▸ Records for the task
/-- 10_state.md R24, decision D23 (log 17): every step keeps `PC` at most 0x10FE and every return address at most
0x1000. -/
def Obligations.StepKeepsPcBounded : Prop :=
  ∀ s t : State, s.PcBounded → step s = .next t → t.PcBounded

/-! ## Control transfer -/

/-- 41_control.md R141: 1nnn. -/
def Obligations.JumpSetsPc : Prop :=
  (∀ w : Word, opOf w = 0x1#4 → decode w = .ok (.op1nnn (nnnOf w))) ∧
  ∀ (nnn : BitVec 12) (s : State), ∃ t, exec (.op1nnn nnn) s = .next t ∧ t.pc.toNat = nnn.toNat ∧ OnlyPc s t

/-- 41_control.md R147: Bnnn adds `V[0]`; that the sum is not reduced to 12 bits is decision D23 (log 17). -/
def Obligations.JumpWithOffsetAddsRegisterZero : Prop :=
  (∀ w : Word, opOf w = 0xB#4 → decode w = .ok (.opBnnn (nnnOf w))) ∧
  ∀ (nnn : BitVec 12) (s : State), ∃ t, exec (.opBnnn nnn) s = .next t ∧
    t.pc.toNat = (s.reg 0).toNat + nnn.toNat ∧ OnlyPc s t

/-- 41_control.md R142: 2nnn saves `npc` at `STACK[SP]`; with 16 entries on the stack it is a StackError, whose report
is decision D3 and whose all-or-nothing is D4 (log 8, log 9). -/
def Obligations.CallPushesTheReturnAddress : Prop :=
  (∀ w : Word, opOf w = 0x2#4 → decode w = .ok (.op2nnn (nnnOf w))) ∧
  ∀ (nnn : BitVec 12) (s : State),
    (s.sp.val < 16 → ∃ t, exec (.op2nnn nnn) s = .next t ∧
      t.pc.toNat = nnn.toNat ∧ t.sp.val = s.sp.val + 1 ∧
      (∀ k : Fin 16, t.stack[k] = if k.val = s.sp.val then s.pc else s.stack[k]) ∧ OnlyPcAndStack s t) ∧
    (s.sp.val = 16 → ∃ t, exec (.op2nnn nnn) s = .next t ∧ FailedAt s t (s.pc - 2#16) 3#3 0x0010#16)

/-- 41_control.md R140: 00EE reads `STACK[SP - 1]` and leaves the entry; on an empty stack it is a StackError (decisions
D3 and D4, log 8, log 9). That every word of family 0 with low digit E, whatever its other digits, is 00EE and runs as
it, is decision D1 (log 10). -/
def Obligations.ReturnPopsTheReturnAddress : Prop :=
  (∀ w : Word, opOf w = 0x0#4 → lowNibbleOf w = 0xE#4 → decode w = .ok (.op00EE (midOf w))) ∧
  ∀ (und : BitVec 8) (s : State),
    (∀ k : Fin 16, s.sp.val = k.val + 1 → ∃ t, exec (.op00EE und) s = .next t ∧
      t.pc = s.stack[k] ∧ t.sp.val = k.val ∧ t.stack = s.stack ∧ OnlyPcAndStack s t) ∧
    (s.sp.val = 0 → ∃ t, exec (.op00EE und) s = .next t ∧ FailedAt s t (s.pc - 2#16) 3#3 0x0000#16)

/-- The source's property S5 (95_test_vectors.md): a return from the state a call left, with anything done in between
that leaves `SP` and the stack alone, puts `PC` back to the address after the call and `SP` to its value before it. That
an alias of 00EE does so too is decision D1 (log 10). -/
def Obligations.ReturnAfterCallRestoresPcAndSp : Prop :=
  ∀ (nnn : BitVec 12) (und : BitVec 8) (s : State), s.sp.val < 16 →
    ∃ t, exec (.op2nnn nnn) s = .next t ∧
      ∀ r : State, r.sp = t.sp → r.stack = t.stack →
        ∃ u, exec (.op00EE und) r = .next u ∧ u.pc = s.pc ∧ u.sp = s.sp ∧
          ∀ k : Fin 16, k.val ≠ s.sp.val → u.stack[k] = s.stack[k]

/-- 41_control.md R143, R144: the two skips on an immediate: `PC` goes 2 further exactly when the condition holds, and
nothing else changes. -/
def Obligations.SkipsCompareWithAnImmediate : Prop :=
  (∀ w : Word, opOf w = 0x3#4 → decode w = .ok (.op3xnn (xOf w) (nnOf w))) ∧
  (∀ w : Word, opOf w = 0x4#4 → decode w = .ok (.op4xnn (xOf w) (nnOf w))) ∧
  ∀ (x : RegIdx) (nn : Byte) (s : State),
    (∃ t, exec (.op3xnn x nn) s = .next t ∧
      t.pc = (if (s.reg x).toNat = nn.toNat then s.pc + 2#16 else s.pc) ∧ OnlyPc s t) ∧
    (∃ t, exec (.op4xnn x nn) s = .next t ∧
      t.pc = (if (s.reg x).toNat = nn.toNat then s.pc else s.pc + 2#16) ∧ OnlyPc s t)

/-- 41_control.md R145, R146: the two skips on a second register; that the low digit of the word is not looked at is
decision D1 (log 10). -/
def Obligations.SkipsCompareTwoRegisters : Prop :=
  (∀ w : Word, opOf w = 0x5#4 → decode w = .ok (.op5xy0 (xOf w) (yOf w) (lowNibbleOf w))) ∧
  (∀ w : Word, opOf w = 0x9#4 → decode w = .ok (.op9xy0 (xOf w) (yOf w) (lowNibbleOf w))) ∧
  ∀ (x y : RegIdx) (und : BitVec 4) (s : State),
    (∃ t, exec (.op5xy0 x y und) s = .next t ∧
      t.pc = (if (s.reg x).toNat = (s.reg y).toNat then s.pc + 2#16 else s.pc) ∧ OnlyPc s t) ∧
    (∃ t, exec (.op9xy0 x y und) s = .next t ∧
      t.pc = (if (s.reg x).toNat = (s.reg y).toNat then s.pc else s.pc + 2#16) ∧ OnlyPc s t)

▸ Directions for this task
Write out every line of the data exactly, leaving nothing out.

▸ Result for this task
/-- 10_state.md R24, decision D23 (log 17): every step keeps `PC` at most 0x10FE and every return address at most
0x1000. -/
def Obligations.StepKeepsPcBounded : Prop :=
  ∀ s t : State, s.PcBounded → step s = .next t → t.PcBounded

/-! ## Control transfer -/

/-- 41_control.md R141: 1nnn. -/
def Obligations.JumpSetsPc : Prop :=
  (∀ w : Word, opOf w = 0x1#4 → decode w = .ok (.op1nnn (nnnOf w))) ∧
  ∀ (nnn : BitVec 12) (s : State), ∃ t, exec (.op1nnn nnn) s = .next t ∧ t.pc.toNat = nnn.toNat ∧ OnlyPc s t

/-- 41_control.md R147: Bnnn adds `V[0]`; that the sum is not reduced to 12 bits is decision D23 (log 17). -/
def Obligations.JumpWithOffsetAddsRegisterZero : Prop :=
  (∀ w : Word, opOf w = 0xB#4 → decode w = .ok (.opBnnn (nnnOf w))) ∧
  ∀ (nnn : BitVec 12) (s : State), ∃ t, exec (.opBnnn nnn) s = .next t ∧
    t.pc.toNat = (s.reg 0).toNat + nnn.toNat ∧ OnlyPc s t

/-- 41_control.md R142: 2nnn saves `npc` at `STACK[SP]`; with 16 entries on the stack it is a StackError, whose report
is decision D3 and whose all-or-nothing is D4 (log 8, log 9). -/
def Obligations.CallPushesTheReturnAddress : Prop :=
  (∀ w : Word, opOf w = 0x2#4 → decode w = .ok (.op2nnn (nnnOf w))) ∧
  ∀ (nnn : BitVec 12) (s : State),
    (s.sp.val < 16 → ∃ t, exec (.op2nnn nnn) s = .next t ∧
      t.pc.toNat = nnn.toNat ∧ t.sp.val = s.sp.val + 1 ∧
      (∀ k : Fin 16, t.stack[k] = if k.val = s.sp.val then s.pc else s.stack[k]) ∧ OnlyPcAndStack s t) ∧
    (s.sp.val = 16 → ∃ t, exec (.op2nnn nnn) s = .next t ∧ FailedAt s t (s.pc - 2#16) 3#3 0x0010#16)

/-- 41_control.md R140: 00EE reads `STACK[SP - 1]` and leaves the entry; on an empty stack it is a StackError (decisions
D3 and D4, log 8, log 9). That every word of family 0 with low digit E, whatever its other digits, is 00EE and runs as
it, is decision D1 (log 10). -/
def Obligations.ReturnPopsTheReturnAddress : Prop :=
  (∀ w : Word, opOf w = 0x0#4 → lowNibbleOf w = 0xE#4 → decode w = .ok (.op00EE (midOf w))) ∧
  ∀ (und : BitVec 8) (s : State),
    (∀ k : Fin 16, s.sp.val = k.val + 1 → ∃ t, exec (.op00EE und) s = .next t ∧
      t.pc = s.stack[k] ∧ t.sp.val = k.val ∧ t.stack = s.stack ∧ OnlyPcAndStack s t) ∧
    (s.sp.val = 0 → ∃ t, exec (.op00EE und) s = .next t ∧ FailedAt s t (s.pc - 2#16) 3#3 0x0000#16)

/-- The source's property S5 (95_test_vectors.md): a return from the state a call left, with anything done in between
that leaves `SP` and the stack alone, puts `PC` back to the address after the call and `SP` to its value before it. That
an alias of 00EE does so too is decision D1 (log 10). -/
def Obligations.ReturnAfterCallRestoresPcAndSp : Prop :=
  ∀ (nnn : BitVec 12) (und : BitVec 8) (s : State), s.sp.val < 16 →
    ∃ t, exec (.op2nnn nnn) s = .next t ∧
      ∀ r : State, r.sp = t.sp → r.stack = t.stack →
        ∃ u, exec (.op00EE und) r = .next u ∧ u.pc = s.pc ∧ u.sp = s.sp ∧
          ∀ k : Fin 16, k.val ≠ s.sp.val → u.stack[k] = s.stack[k]

/-- 41_control.md R143, R144: the two skips on an immediate: `PC` goes 2 further exactly when the condition holds, and
nothing else changes. -/
def Obligations.SkipsCompareWithAnImmediate : Prop :=
  (∀ w : Word, opOf w = 0x3#4 → decode w = .ok (.op3xnn (xOf w) (nnOf w))) ∧
  (∀ w : Word, opOf w = 0x4#4 → decode w = .ok (.op4xnn (xOf w) (nnOf w))) ∧
  ∀ (x : RegIdx) (nn : Byte) (s : State),
    (∃ t, exec (.op3xnn x nn) s = .next t ∧
      t.pc = (if (s.reg x).toNat = nn.toNat then s.pc + 2#16 else s.pc) ∧ OnlyPc s t) ∧
    (∃ t, exec (.op4xnn x nn) s = .next t ∧
      t.pc = (if (s.reg x).toNat = nn.toNat then s.pc else s.pc + 2#16) ∧ OnlyPc s t)

/-- 41_control.md R145, R146: the two skips on a second register; that the low digit of the word is not looked at is
decision D1 (log 10). -/
def Obligations.SkipsCompareTwoRegisters : Prop :=
  (∀ w : Word, opOf w = 0x5#4 → decode w = .ok (.op5xy0 (xOf w) (yOf w) (lowNibbleOf w))) ∧
  (∀ w : Word, opOf w = 0x9#4 → decode w = .ok (.op9xy0 (xOf w) (yOf w) (lowNibbleOf w))) ∧
  ∀ (x y : RegIdx) (und : BitVec 4) (s : State),
    (∃ t, exec (.op5xy0 x y und) s = .next t ∧
      t.pc = (if (s.reg x).toNat = (s.reg y).toNat then s.pc + 2#16 else s.pc) ∧ OnlyPc s t) ∧
    (∃ t, exec (.op9xy0 x y und) s = .next t ∧
      t.pc = (if (s.reg x).toNat = (s.reg y).toNat then s.pc else s.pc + 2#16) ∧ OnlyPc s t)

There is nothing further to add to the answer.